• _PROBLEM DESCRIPTION_
Go through the entries below. Copy out every line that contains "holds".

Stored data
/-- The outputs of filter `n` note a source that contributed, or that was excluded. -/
def noteOut (n src : Nat) (fused : Bool) : Act := .read fun s =>
  each (s.outputsOf n) fun o => .outRec o fun r =>
    if fused then { r with contrib := setBit r.contrib src } else { r with excluded := setBit r.excluded src }

/-- Contribution `c` of filter `n` is gated by its innovation: it is fused, excluded, or in conflict; it joins the history. -/
def contribute (n : Nat) (c : FusEvent) : Act := .read fun s =>
  let f := s.filter n
  let before := f.hist.dropWhile fun v => laterTov (v.tov, v.frac) (c.tov, c.frac)
  let tried := s.ran n before f.base { c with fused := true }
  let c := { c with nu := tried.1.nu, fused := false }
  let set := s.gateSet n f.hist c
  let v := s.verdict set c
  let fuse : Act := all [
    place n { c with fused := true }, noteOut n c.src true,
    .count 64 (Obj.SRC_FUSED c.src) 1, .modify (Obj.SRC_LAST_TOV c.src) (fun _ => c.tov),
    .count 64 (Obj.UPDATES n) 1]
  match v with
  | .outlier => all [place n c, .count 32 (Obj.SRC_EXCLUDED c.src) 1, noteOut n c.src false]
  | .conflict => all [beginConflict n c.group (srcMask set), place n c, retract n set]
  | .pass =>
    -- a conflict ends at the first set in which its sources pass against each other
    let foes := set.filter (fun e => s.inConflict e.src)
    let settled : Bool := decide (2 ≤ foes.length) && foes.all (fun a => foes.all (fun b => a.src == b.src || !s.pairFails a b))
    all [
      when settled (.modify Obj.CONFLICT_NOW (fun m => foes.foldl (fun m e => clearBit m e.src) m)),
      .read fun s =>
        if s.inConflict c.src then place n c
        else if s.get (Obj.SRC_INNOV_GATE_EN c.src) ≠ 0 ∧ (fp (s.get (Obj.SRC_GATE_CHI2 c.src))).lt tried.2 then
          all [place n c, .count 32 (Obj.SRC_INNOV_REJECTS c.src) 1, noteOut n c.src false]
        else fuse]

/-! ## Arrivals (R326, R327, R330, R338) -/

/-- The values that the payload of a measurement kind holds: an attitude as a quaternion, a linear measurement with its rows of H (R328, R341). -/
def State.measFits (s : State) (i : Nat) (m : Meas) : Bool :=
  let n := s.get (Obj.SRC_FILTER i)
  match s.get (Obj.SRC_MEAS_KIND i) with
  | 2 => m.vals.length == 4
  | 7 => decide (1 ≤ m.vals.length ∧ m.vals.length ≤ 6) && m.h.length == m.vals.length * s.get (Obj.STATE_DIM n)
  | k => measDim (s.get (Obj.FILTER_MODEL n)) k == some m.vals.length

/-- Source `i` feeds a filter that is started, in a state in which filters run (R340). -/
def State.feeds (s : State) (i : Nat) : Bool :=
  s.get (Obj.SRC_KIND i) != 0 && s.filterOn (s.get (Obj.SRC_FILTER i)) && (s.dev == Dev.OP || s.dev == Dev.HOLD)

/-- Why a header fails its check: 0 its CRC, 1 a repeat, 2 a step beyond `SRC_MAX_DELTA` (R327, R534). -/
def headerFault (last : Option Nat) (counter maxDelta : Nat) (ok : Bool) : Option Nat :=
  if ¬ ok then some 0
  else match last with
    | none => none
    | some l =>
      let step := (counter + 65536 - l % 65536) % 65536
      if step = 0 then some 1 else if maxDelta < step then some 2 else none

/-- The event that a measurement of source `i` is: a propagation sample, or a contribution to its group. -/
def State.eventOf (s : State) (i tov frac : Nat) (m : Meas) : FusEvent :=
  let n := s.get (Obj.SRC_FILTER i)
  { src := i, group := if i = s.get (Obj.PROPAGATE_SOURCE n) ∨ s.get (Obj.SRC_MEAS_KIND i) = 8 then 64 else s.get (Obj.SRC_GROUP i), tov := tov, frac := frac, m := m }

/-- An event of source `i` of filter `n` is processed. -/
def process (n : Nat) (v : FusEvent) : Act :=
  if v.group = 64 then all [place n v, .put (Obj.SRC_LAST_TOV v.src) v.tov, .count 64 (Obj.SRC_FUSED v.src) 1] else contribute n v

/-- A checked sample of source `i` joins its filter's inputs, or, late, re-runs it. -/
def accept (i tov frac : Nat) (m : Meas) : Act := .read fun s =>
  let n := s.get (Obj.SRC_FILTER i)
  let f := s.filter n
  let oldest := f.hist.foldl (fun o e => min o e.tov) (f.last.getD 0)
  let wait : Act := .filter n fun y => { y with
    queue := sortBy (fun a b => !laterTov (a.tov, a.frac) (b.tov, b.frac)) (y.queue ++ [{ src := i, tov := tov, frac := frac, m := m }]) }
  match f.last with
  | some l =>
    if l ≤ tov then wait
    else if l ≤ tov + s.get (Obj.RETRO_WINDOW_MS n) * 1000000 ∧ s.get (Obj.RETRO_WINDOW_MS n) ≠ 0 ∧ oldest ≤ tov
      ∧ (s.get (Obj.SRC_MEAS_KIND i) ≠ 6 ∨ oldest ≤ m.earlier) then all [
        .count 32 (Obj.RETRODICTIONS n) 1, .count 32 (Obj.SRC_LATE_REVISED i) 1,
        process n (s.eventOf i tov frac m),
        republish n tov]
    else .count 32 (Obj.SRC_LATE_DROPPED i) 1
  | none => wait

/-- The sensor's own header at the beginning of a payload, in its profile's byte order (R326): the counter, the data ID, whether its CRC holds. -/
def sensorHeader (payload : List Byte) : Nat × Nat × Bool :=
  let be (i n : Nat) : Nat := ofLe ((payload.drop i).take n).reverse
  (be 2 2, be 4 4, decide (12 ≤ payload.length) && be 8 4 == crc 4 (payload.take 8 ++ payload.drop 12))

/-- A sample of source `i` is checked (R327), by its header's counter and CRC and by the sensor's own header where one is declared, and accepted or discarded. -/
def arrive (i counter : Nat) (ok : Bool) (payload : List Byte) (tov frac : Nat) (m : Meas) : Act := .read fun s =>
  let delta := s.get (Obj.SRC_MAX_DELTA i)
  let outer := (headerFault (Tab.get? s.u.fus.counters i) counter delta ok).map fun w => (counter, w)
  let sensor := sensorHeader payload
  let wrapped : Bool := s.get (Obj.SRC_E2E_MODE i) != 0
  let inner := if wrapped then
      (headerFault (Tab.get? s.u.fus.sensors i) sensor.1 delta (sensor.2.2 && sensor.2.1 == s.get (Obj.SRC_SENSOR_DATA_ID i))).map fun w => (sensor.1, w)
    else none
  all [
    .count 64 (Obj.SRC_SAMPLES i) 1, e2eChecked,
    when ok (.fus fun y => { y with counters := Tab.set y.counters i (counter % 65536) }),
    when (wrapped && sensor.2.2) (.fus fun y => { y with sensors := Tab.set y.sensors i sensor.1 }),
    match outer.or inner with
      | some (c, w) => all [.count 32 (Obj.SRC_E2E_FAILS i) 1, e2eFailed i c w]
      | none => accept i tov frac m]

/-- A measurement whose header the device makes itself (R323, R324). -/
def own (i tov frac : Nat) (m : Meas) : Act := .read fun s =>
  let c := Tab.at s.u.fus.made i 0
  all [.fus (fun y => { y with made := Tab.set y.made i ((c + 1) % 65536) }),
    arrive i c true [] tov frac m]

end Sys2Proof.Machine
end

• _TASK RESPONSE_
/-- The values that the payload of a measurement kind holds: an attitude as a quaternion, a linear measurement with its rows of H (R328, R341). -/
/-- The sensor's own header at the beginning of a payload, in its profile's byte order (R326): the counter, the data ID, whether its CRC holds. -/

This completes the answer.